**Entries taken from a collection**
--------------------

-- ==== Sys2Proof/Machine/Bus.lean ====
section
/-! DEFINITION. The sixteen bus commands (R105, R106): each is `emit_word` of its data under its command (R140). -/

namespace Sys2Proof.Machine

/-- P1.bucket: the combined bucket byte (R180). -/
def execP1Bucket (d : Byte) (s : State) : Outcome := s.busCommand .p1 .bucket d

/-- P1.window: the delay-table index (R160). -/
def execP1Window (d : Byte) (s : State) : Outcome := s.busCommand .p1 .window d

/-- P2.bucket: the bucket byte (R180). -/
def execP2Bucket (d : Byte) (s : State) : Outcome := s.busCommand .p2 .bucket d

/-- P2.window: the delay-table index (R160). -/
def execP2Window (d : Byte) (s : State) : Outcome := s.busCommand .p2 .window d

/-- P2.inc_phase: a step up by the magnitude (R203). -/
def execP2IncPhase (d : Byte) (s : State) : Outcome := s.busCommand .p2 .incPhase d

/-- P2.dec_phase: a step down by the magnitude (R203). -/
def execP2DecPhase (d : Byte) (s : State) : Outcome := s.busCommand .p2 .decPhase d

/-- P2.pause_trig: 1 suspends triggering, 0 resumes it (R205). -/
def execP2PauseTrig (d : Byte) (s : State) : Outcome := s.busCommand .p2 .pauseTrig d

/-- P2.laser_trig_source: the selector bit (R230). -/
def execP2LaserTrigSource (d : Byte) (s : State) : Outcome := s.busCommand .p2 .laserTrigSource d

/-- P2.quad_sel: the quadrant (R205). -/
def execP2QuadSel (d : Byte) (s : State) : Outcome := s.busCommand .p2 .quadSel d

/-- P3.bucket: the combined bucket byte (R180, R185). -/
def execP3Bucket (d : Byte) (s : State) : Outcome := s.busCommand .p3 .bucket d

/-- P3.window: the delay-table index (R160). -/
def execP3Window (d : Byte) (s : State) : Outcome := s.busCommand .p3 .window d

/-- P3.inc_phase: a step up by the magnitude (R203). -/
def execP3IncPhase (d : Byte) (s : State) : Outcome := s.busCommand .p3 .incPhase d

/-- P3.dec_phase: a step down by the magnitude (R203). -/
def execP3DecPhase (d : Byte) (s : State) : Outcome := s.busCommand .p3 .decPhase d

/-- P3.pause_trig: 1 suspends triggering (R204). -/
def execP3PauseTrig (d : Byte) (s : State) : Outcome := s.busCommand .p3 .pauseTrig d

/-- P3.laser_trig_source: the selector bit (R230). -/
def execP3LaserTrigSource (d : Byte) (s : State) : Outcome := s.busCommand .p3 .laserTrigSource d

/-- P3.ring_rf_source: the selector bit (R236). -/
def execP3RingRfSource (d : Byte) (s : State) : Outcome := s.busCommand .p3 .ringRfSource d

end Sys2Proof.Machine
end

--------------------

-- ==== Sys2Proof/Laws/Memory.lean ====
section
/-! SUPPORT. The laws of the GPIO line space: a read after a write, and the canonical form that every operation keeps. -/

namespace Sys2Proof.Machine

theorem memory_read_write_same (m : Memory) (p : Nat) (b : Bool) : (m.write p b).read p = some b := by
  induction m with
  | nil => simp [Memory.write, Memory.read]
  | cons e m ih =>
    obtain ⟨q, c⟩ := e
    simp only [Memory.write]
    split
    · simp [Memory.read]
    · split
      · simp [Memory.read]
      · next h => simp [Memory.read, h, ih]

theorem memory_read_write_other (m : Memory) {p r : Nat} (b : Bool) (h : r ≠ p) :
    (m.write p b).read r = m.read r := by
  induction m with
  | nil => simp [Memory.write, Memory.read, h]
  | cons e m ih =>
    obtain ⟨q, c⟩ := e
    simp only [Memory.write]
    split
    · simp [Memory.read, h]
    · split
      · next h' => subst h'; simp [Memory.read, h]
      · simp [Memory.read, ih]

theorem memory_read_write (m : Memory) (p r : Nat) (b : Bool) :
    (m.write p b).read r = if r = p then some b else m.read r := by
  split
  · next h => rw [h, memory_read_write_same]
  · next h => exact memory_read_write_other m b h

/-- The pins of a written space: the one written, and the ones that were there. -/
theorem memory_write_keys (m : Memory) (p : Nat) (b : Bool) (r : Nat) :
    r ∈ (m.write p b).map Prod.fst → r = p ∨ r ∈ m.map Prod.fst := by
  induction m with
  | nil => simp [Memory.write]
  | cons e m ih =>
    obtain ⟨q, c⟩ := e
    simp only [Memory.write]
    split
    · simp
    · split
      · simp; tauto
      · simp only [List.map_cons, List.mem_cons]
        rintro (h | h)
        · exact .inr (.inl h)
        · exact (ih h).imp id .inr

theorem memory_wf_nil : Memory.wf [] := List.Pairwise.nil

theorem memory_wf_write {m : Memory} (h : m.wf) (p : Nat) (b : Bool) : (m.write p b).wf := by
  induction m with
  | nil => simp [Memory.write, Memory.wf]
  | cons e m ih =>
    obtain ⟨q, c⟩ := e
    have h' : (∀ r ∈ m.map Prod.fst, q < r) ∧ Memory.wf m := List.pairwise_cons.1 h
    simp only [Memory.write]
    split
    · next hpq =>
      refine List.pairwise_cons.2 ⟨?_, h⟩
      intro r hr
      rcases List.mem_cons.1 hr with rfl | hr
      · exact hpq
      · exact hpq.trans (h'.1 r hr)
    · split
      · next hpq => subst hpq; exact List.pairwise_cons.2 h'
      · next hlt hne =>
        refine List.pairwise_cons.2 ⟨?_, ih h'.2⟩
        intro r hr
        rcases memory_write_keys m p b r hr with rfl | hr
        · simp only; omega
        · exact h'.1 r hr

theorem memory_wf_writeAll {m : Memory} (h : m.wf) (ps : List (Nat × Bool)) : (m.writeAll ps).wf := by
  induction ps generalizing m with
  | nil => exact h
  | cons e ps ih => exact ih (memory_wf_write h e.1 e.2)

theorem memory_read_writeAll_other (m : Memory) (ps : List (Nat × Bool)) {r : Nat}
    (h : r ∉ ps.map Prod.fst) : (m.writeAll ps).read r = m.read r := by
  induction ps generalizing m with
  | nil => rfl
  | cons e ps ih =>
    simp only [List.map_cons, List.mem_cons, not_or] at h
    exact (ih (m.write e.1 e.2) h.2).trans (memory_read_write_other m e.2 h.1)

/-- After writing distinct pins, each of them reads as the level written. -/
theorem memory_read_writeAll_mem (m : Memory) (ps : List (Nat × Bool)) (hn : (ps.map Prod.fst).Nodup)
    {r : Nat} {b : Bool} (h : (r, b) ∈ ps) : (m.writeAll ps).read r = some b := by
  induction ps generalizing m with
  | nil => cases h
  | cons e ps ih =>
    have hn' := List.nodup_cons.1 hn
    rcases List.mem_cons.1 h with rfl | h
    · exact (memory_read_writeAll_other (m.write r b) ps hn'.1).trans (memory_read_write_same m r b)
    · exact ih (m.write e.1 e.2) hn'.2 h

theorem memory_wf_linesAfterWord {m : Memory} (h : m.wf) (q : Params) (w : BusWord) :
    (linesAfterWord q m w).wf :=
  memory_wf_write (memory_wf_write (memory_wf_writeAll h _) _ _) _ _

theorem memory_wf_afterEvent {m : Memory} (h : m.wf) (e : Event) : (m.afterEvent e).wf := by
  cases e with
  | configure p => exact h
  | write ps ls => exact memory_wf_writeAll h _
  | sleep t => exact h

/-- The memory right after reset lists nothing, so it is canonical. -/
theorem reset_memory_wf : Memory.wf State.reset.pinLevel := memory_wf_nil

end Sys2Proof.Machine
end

--------------------

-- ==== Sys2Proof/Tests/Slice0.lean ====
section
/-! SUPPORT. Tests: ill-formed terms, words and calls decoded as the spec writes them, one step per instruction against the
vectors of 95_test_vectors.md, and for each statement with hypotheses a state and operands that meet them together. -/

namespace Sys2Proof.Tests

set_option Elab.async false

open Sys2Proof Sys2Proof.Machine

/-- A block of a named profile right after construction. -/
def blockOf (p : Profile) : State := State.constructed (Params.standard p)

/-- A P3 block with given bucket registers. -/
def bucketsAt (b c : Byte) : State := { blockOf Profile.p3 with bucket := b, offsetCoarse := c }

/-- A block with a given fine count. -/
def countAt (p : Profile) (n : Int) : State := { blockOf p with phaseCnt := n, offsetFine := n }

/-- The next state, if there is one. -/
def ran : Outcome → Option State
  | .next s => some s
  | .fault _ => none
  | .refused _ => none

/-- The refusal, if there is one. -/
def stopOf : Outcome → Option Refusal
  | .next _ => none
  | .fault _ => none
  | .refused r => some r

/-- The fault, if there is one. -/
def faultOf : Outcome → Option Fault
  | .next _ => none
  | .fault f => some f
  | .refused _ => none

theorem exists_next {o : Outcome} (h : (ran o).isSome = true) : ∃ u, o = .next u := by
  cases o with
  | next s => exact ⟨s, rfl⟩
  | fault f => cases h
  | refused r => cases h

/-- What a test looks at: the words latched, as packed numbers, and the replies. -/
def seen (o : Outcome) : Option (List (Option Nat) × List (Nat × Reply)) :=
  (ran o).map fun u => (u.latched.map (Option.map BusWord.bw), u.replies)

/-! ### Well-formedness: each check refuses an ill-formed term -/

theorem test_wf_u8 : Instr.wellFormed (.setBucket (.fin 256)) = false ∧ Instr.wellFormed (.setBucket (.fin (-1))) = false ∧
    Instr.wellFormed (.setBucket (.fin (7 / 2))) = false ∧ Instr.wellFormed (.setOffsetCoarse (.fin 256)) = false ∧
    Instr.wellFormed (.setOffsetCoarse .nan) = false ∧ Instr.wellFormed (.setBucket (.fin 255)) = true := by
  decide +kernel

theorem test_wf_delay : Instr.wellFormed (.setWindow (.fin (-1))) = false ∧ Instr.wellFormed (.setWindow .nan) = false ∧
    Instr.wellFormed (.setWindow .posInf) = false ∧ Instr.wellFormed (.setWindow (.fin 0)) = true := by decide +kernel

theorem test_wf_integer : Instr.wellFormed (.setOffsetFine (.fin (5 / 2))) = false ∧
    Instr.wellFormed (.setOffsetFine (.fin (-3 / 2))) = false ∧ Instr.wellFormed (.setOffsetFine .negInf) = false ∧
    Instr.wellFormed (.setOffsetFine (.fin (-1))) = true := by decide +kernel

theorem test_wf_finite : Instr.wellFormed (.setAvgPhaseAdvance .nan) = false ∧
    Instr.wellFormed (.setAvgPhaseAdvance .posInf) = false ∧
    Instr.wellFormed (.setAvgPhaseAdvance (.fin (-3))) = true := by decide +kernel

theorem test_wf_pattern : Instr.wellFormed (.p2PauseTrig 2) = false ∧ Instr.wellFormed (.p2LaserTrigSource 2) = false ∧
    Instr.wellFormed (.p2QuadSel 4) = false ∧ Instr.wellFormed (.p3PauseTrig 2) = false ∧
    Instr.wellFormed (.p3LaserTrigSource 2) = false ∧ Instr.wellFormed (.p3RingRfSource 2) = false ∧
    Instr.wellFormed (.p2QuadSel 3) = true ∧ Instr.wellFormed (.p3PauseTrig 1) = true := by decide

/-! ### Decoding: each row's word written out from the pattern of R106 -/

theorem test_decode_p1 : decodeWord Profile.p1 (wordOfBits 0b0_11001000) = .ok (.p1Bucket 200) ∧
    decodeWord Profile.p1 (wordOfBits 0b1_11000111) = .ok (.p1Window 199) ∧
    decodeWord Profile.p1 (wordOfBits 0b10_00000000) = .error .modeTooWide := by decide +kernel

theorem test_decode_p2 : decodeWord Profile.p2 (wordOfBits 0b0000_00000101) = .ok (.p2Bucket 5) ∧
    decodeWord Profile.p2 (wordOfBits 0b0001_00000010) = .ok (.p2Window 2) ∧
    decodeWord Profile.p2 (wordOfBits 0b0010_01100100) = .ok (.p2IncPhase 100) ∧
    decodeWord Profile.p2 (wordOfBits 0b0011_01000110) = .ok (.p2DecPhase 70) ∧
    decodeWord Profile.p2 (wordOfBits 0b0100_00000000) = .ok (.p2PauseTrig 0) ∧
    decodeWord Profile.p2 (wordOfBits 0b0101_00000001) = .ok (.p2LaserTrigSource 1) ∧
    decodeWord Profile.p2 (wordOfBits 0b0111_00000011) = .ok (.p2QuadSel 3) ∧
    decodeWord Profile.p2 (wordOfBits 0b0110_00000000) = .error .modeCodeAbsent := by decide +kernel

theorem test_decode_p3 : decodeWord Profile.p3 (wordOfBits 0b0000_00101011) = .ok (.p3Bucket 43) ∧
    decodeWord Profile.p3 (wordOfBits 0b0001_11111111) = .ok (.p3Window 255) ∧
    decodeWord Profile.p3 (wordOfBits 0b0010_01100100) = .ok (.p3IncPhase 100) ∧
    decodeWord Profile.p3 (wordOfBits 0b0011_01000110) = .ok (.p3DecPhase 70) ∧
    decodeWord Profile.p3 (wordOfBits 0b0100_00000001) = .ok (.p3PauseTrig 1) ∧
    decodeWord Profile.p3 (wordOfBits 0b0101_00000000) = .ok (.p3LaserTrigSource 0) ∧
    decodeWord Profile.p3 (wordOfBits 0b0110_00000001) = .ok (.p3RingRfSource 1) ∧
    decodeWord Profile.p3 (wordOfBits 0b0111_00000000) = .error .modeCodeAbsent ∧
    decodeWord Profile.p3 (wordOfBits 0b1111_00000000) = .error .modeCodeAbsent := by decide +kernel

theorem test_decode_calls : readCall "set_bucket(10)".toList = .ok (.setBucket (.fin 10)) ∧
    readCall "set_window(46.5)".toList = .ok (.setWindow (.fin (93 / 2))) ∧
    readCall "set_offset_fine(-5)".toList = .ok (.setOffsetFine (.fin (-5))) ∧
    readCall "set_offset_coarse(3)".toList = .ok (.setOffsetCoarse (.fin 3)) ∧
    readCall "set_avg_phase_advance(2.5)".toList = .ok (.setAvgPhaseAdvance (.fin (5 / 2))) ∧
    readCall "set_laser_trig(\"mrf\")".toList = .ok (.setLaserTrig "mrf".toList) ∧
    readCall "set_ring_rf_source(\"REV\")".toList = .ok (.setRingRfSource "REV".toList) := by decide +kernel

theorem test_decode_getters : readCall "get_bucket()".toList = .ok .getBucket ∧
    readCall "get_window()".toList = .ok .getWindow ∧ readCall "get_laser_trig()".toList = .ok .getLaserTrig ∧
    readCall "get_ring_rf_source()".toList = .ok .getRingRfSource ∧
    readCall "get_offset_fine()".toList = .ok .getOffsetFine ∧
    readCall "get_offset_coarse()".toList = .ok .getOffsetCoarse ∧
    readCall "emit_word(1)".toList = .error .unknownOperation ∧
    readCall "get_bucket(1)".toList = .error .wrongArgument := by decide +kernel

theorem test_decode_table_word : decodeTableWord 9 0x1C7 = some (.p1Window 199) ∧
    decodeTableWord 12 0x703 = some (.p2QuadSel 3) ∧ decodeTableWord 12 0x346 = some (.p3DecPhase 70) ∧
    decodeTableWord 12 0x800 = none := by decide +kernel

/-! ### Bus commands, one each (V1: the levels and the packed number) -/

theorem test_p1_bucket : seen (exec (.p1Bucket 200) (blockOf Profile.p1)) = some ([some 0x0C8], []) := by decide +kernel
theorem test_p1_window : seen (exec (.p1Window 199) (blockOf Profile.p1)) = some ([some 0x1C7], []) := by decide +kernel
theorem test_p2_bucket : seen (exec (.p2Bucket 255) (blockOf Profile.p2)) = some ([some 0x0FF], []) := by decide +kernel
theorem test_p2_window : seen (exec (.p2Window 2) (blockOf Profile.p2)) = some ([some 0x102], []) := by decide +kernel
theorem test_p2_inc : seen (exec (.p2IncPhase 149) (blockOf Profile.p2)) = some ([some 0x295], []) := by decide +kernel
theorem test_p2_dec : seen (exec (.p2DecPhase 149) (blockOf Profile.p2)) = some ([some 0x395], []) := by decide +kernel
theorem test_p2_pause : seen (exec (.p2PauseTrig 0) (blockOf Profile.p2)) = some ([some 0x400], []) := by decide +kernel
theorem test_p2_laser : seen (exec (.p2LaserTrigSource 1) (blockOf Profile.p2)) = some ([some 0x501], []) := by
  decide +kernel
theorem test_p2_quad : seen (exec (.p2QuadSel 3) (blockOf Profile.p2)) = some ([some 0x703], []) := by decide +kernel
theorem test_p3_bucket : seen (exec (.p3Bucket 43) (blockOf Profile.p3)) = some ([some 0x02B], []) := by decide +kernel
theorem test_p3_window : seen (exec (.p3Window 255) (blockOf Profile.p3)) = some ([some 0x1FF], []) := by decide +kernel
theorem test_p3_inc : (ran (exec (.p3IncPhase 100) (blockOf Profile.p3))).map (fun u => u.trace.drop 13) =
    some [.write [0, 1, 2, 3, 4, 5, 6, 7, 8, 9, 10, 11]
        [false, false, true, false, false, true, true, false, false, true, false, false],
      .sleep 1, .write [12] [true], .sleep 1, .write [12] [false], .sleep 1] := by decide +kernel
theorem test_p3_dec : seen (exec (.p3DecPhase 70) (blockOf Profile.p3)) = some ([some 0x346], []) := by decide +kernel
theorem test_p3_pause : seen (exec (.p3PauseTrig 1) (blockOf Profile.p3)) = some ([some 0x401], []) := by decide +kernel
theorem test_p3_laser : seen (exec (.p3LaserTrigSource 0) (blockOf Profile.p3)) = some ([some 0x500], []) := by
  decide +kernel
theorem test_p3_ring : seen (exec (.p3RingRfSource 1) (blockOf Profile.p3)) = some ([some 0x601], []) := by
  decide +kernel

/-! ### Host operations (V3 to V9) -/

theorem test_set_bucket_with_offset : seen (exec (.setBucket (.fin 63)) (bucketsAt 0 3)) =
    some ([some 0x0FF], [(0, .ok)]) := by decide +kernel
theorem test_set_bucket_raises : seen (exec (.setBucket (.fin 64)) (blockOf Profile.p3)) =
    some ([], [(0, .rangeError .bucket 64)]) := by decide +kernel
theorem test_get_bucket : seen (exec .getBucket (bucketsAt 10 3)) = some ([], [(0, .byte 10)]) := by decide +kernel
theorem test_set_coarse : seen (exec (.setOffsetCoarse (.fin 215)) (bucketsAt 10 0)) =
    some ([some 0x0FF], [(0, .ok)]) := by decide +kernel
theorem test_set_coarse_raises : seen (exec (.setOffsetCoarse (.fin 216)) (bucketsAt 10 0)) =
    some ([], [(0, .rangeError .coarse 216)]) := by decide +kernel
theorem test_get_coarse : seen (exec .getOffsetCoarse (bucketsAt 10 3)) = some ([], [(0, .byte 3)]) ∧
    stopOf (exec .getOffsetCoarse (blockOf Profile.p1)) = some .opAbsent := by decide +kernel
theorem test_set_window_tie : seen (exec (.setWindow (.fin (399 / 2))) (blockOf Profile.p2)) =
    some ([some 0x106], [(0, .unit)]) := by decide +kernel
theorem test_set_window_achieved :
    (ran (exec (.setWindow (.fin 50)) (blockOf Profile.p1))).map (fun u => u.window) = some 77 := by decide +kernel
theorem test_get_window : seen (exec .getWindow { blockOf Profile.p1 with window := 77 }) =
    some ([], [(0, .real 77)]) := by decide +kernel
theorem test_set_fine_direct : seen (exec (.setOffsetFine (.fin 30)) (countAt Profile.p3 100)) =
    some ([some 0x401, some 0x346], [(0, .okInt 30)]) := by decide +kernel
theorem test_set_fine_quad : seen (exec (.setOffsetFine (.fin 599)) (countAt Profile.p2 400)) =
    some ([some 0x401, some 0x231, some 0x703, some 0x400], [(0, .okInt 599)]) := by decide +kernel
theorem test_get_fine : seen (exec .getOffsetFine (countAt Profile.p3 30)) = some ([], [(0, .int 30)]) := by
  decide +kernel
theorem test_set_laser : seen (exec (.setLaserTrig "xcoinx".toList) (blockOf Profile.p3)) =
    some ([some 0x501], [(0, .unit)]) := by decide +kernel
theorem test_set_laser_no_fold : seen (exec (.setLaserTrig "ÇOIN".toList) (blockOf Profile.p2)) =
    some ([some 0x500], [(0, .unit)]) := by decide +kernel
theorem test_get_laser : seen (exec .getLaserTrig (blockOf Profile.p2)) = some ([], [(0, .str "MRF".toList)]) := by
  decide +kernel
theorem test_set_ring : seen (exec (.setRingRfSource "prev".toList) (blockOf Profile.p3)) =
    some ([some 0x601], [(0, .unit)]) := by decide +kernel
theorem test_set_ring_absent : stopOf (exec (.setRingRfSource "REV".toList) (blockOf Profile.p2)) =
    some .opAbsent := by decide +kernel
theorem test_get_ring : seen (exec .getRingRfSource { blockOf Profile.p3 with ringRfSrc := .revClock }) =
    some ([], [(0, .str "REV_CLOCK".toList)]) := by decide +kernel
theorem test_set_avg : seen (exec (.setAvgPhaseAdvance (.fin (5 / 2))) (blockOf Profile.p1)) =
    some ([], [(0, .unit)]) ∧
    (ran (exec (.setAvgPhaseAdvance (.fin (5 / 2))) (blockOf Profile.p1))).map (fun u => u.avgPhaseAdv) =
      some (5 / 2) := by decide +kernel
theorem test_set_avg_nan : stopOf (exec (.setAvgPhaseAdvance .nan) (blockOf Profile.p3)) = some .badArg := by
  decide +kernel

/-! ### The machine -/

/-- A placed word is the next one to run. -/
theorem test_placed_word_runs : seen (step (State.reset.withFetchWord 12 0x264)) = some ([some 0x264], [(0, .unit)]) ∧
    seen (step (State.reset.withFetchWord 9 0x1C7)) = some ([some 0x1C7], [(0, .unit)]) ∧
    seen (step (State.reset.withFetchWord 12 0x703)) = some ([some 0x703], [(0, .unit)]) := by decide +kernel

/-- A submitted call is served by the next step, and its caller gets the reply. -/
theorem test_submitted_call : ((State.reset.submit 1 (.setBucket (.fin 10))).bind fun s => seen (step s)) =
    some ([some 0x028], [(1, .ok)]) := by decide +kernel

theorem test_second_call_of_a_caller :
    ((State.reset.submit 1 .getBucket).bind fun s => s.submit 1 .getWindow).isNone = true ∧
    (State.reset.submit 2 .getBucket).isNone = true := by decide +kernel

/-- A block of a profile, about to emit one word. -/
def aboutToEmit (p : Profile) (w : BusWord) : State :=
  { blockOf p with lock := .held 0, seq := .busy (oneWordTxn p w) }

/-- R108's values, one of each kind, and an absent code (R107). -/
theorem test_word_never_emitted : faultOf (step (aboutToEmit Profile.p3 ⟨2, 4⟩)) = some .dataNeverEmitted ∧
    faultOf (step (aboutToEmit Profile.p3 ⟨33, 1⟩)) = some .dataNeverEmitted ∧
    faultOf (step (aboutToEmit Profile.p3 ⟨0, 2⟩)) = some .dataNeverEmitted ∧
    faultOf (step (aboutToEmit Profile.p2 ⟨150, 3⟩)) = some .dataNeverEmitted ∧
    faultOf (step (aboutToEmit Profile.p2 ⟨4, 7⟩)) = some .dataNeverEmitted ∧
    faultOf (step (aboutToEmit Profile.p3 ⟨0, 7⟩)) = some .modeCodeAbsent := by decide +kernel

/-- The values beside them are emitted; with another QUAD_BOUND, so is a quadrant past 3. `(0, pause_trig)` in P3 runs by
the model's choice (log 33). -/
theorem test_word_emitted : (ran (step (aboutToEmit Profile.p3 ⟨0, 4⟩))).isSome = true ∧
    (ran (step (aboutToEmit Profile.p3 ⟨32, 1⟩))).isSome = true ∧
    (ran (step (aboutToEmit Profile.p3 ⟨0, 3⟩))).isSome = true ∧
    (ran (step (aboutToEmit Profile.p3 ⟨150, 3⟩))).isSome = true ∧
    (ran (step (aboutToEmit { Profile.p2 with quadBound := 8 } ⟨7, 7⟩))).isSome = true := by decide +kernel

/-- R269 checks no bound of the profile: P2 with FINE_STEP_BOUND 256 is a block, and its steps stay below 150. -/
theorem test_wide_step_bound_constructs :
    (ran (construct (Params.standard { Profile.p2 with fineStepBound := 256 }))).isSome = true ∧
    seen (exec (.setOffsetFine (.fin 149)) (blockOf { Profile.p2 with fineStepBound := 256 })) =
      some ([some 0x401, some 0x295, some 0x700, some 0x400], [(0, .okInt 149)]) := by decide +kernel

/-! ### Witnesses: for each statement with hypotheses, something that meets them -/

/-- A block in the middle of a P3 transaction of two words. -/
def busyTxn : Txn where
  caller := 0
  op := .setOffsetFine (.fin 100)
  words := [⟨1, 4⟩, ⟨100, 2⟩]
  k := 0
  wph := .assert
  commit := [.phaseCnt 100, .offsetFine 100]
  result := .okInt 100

--------------------

**Your instructions**
Within the data above, the lines from the one with "some ([some 0x601], [(0, .unit)])" to the one with "theorem test_submitted_call : ((State.reset.submit" must be repeated exactly; no other line belongs in the answer.

**Response below**
    some ([some 0x601], [(0, .unit)]) := by decide +kernel
theorem test_set_ring_absent : stopOf (exec (.setRingRfSource "REV".toList) (blockOf Profile.p2)) =
    some .opAbsent := by decide +kernel
theorem test_get_ring : seen (exec .getRingRfSource { blockOf Profile.p3 with ringRfSrc := .revClock }) =
    some ([], [(0, .str "REV_CLOCK".toList)]) := by decide +kernel
theorem test_set_avg : seen (exec (.setAvgPhaseAdvance (.fin (5 / 2))) (blockOf Profile.p1)) =
    some ([], [(0, .unit)]) ∧
    (ran (exec (.setAvgPhaseAdvance (.fin (5 / 2))) (blockOf Profile.p1))).map (fun u => u.avgPhaseAdv) =
      some (5 / 2) := by decide +kernel
theorem test_set_avg_nan : stopOf (exec (.setAvgPhaseAdvance .nan) (blockOf Profile.p3)) = some .badArg := by
  decide +kernel

/-! ### The machine -/

/-- A placed word is the next one to run. -/
theorem test_placed_word_runs : seen (step (State.reset.withFetchWord 12 0x264)) = some ([some 0x264], [(0, .unit)]) ∧
    seen (step (State.reset.withFetchWord 9 0x1C7)) = some ([some 0x1C7], [(0, .unit)]) ∧
    seen (step (State.reset.withFetchWord 12 0x703)) = some ([some 0x703], [(0, .unit)]) := by decide +kernel

/-- A submitted call is served by the next step, and its caller gets the reply. -/
theorem test_submitted_call : ((State.reset.submit 1 (.setBucket (.fin 10))).bind fun s => seen (step s)) =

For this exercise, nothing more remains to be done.